At the line containing "(∀ n, n < c → ∃ u v, run", begin retyping, and continue word for word until the records below run out.

RECORDED INFORMATION:

=-=-=-=-=

/-- R80, R101, R104: PHY_STOP produces a stop condition and completes after `2*T_DELAY` cycles. -/
def Obligations.PhyStopMakesAStopCondition : Prop :=
  ∀ s : State, s.starts .phyStop → 1 ≤ s.build.tDelay → s.noReset (1 + 2 * s.build.tDelay) →
    ∃ t, exec .phyStop s = .next t ∧
      (∀ k, k < 2 * s.build.tDelay → ∃ u, run k t = .next u ∧
        u.point.instr = some .phyStop ∧ u.clkOut = true ∧
        u.datOut = (if k < s.build.tDelay then s.datOut else true) ∧ u.ackOut = s.ackOut) ∧
      ∃ u, run (2 * s.build.tDelay) t = .next u ∧ u.point = .idle ∧
        u.clkOut = true ∧ u.datOut = true ∧ u.ackOut = s.ackOut ∧
        u.cmdAct = false ∧ u.cmdResult = 0x00 ∧ u.flag .cmdDone = true ∧ u.diagLast = s.diagLast

/-- R81: the waveform of one bit cell of any `SendByte`, from the cycle `b` in which it begins. -/
def Obligations.BitCellWaveform : Prop :=
  ∀ (s : State) (v : Byte) (j : Fin 8),
    s.point.sending? = some ⟨v, .clockLow j⟩ → s.cnt = 0 → s.clkOut = false →
    1 ≤ s.build.tUnit → s.noReset (1 + 2 * s.build.tUnit) →
    (∀ k, k < 1 + 2 * s.build.tUnit → ∃ u, run k s = .next u ∧
      u.clkOut = decide (s.build.tUnit < k) ∧
      u.datOut = if k = 0 then s.datOut else v.getLsbD (7 - j.val)) ∧
    (j.val < 7 → ∃ u, run (1 + 2 * s.build.tUnit) s = .next u ∧
      u.point.sending? = some ⟨v, .clockLow (j + 1)⟩ ∧ u.cnt = 0 ∧ u.clkOut = false)

/-- R108, R111, R121: SEND_BYTE acknowledged in the `k`-th cycle of its wait. No cycle of it records a
failure point. -/
def Obligations.SendByteAcknowledged : Prop :=
  ∀ (s : State) (k : Nat), s.starts .sendByte → s.syncsOk → 1 ≤ s.build.tUnit →
    1 ≤ k → k ≤ s.build.ackTimeout →
    let c := s.build.cells
    s.noReset (1 + c + k + s.build.tUnit) →
    s.aiAt c = true → (∀ i, 1 ≤ i → i < k → s.aiAt (c + i) = true) → s.aiAt (c + k) = false →
    ∃ t, exec .sendByte s = .next t ∧ noFailurePoint s t ∧
      (∀ n, n < c + k + s.build.tUnit → ∃ u v, run n t = .next u ∧ step u = .next v ∧
        u.point.instr = some .sendByte ∧ u.ackOut = s.ackOut ∧ noFailurePoint u v) ∧
      ∃ u, run (c + k + s.build.tUnit) t = .next u ∧ u.point = .idle ∧
        u.clkOut = true ∧ u.datOut = s.txByte.getLsbD 0 ∧ u.ackOut = s.ackOut ∧
        u.cmdAct = false ∧ u.cmdResult = 0x00 ∧ u.flag .cmdDone = true ∧ u.diagLast = s.diagLast ∧
        u.diagPos = s.diagPos

/-- R108, R111, R112, R121, R141: SEND_BYTE with a premature acknowledgement. Its last cycle records
its only failure point. -/
def Obligations.SendByteMeetsPrematureAck : Prop :=
  ∀ s : State, s.starts .sendByte → s.syncsOk → 1 ≤ s.build.tUnit →
    let c := s.build.cells
    s.noReset (1 + c) → s.aiAt c = false →
    ∃ t, exec .sendByte s = .next t ∧ noFailurePoint s t ∧
      (∀ n, n < c → ∃ u v, run n t = .next u ∧ step u = .next v ∧
        u.point.instr = some .sendByte ∧ u.ackOut = s.ackOut ∧
        if n + 1 = c then failurePoint u v 0x30 0xFF else noFailurePoint u v) ∧
      ∃ u, run c t = .next u ∧ u.point = .idle ∧
        u.clkOut = true ∧ u.datOut = s.txByte.getLsbD 0 ∧ u.ackOut = s.ackOut ∧
        u.cmdAct = false ∧ u.cmdResult = 0x01 ∧ u.flag .cmdDone = true ∧
        u.diagLast = 0x30 ∧ u.diagPos = 0xFF ∧ u.flag .txByteFail = true ∧
        u.flag .prematureAck = true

=-=-=-=-=

OUTPUT FOR THIS TASK:
      (∀ n, n < c → ∃ u v, run n t = .next u ∧ step u = .next v ∧
        u.point.instr = some .sendByte ∧ u.ackOut = s.ackOut ∧
        if n + 1 = c then failurePoint u v 0x30 0xFF else noFailurePoint u v) ∧
      ∃ u, run c t = .next u ∧ u.point = .idle ∧
        u.clkOut = true ∧ u.datOut = s.txByte.getLsbD 0 ∧ u.ackOut = s.ackOut ∧
        u.cmdAct = false ∧ u.cmdResult = 0x01 ∧ u.flag .cmdDone = true ∧
        u.diagLast = 0x30 ∧ u.diagPos = 0xFF ∧ u.flag .txByteFail = true ∧
        u.flag .prematureAck = true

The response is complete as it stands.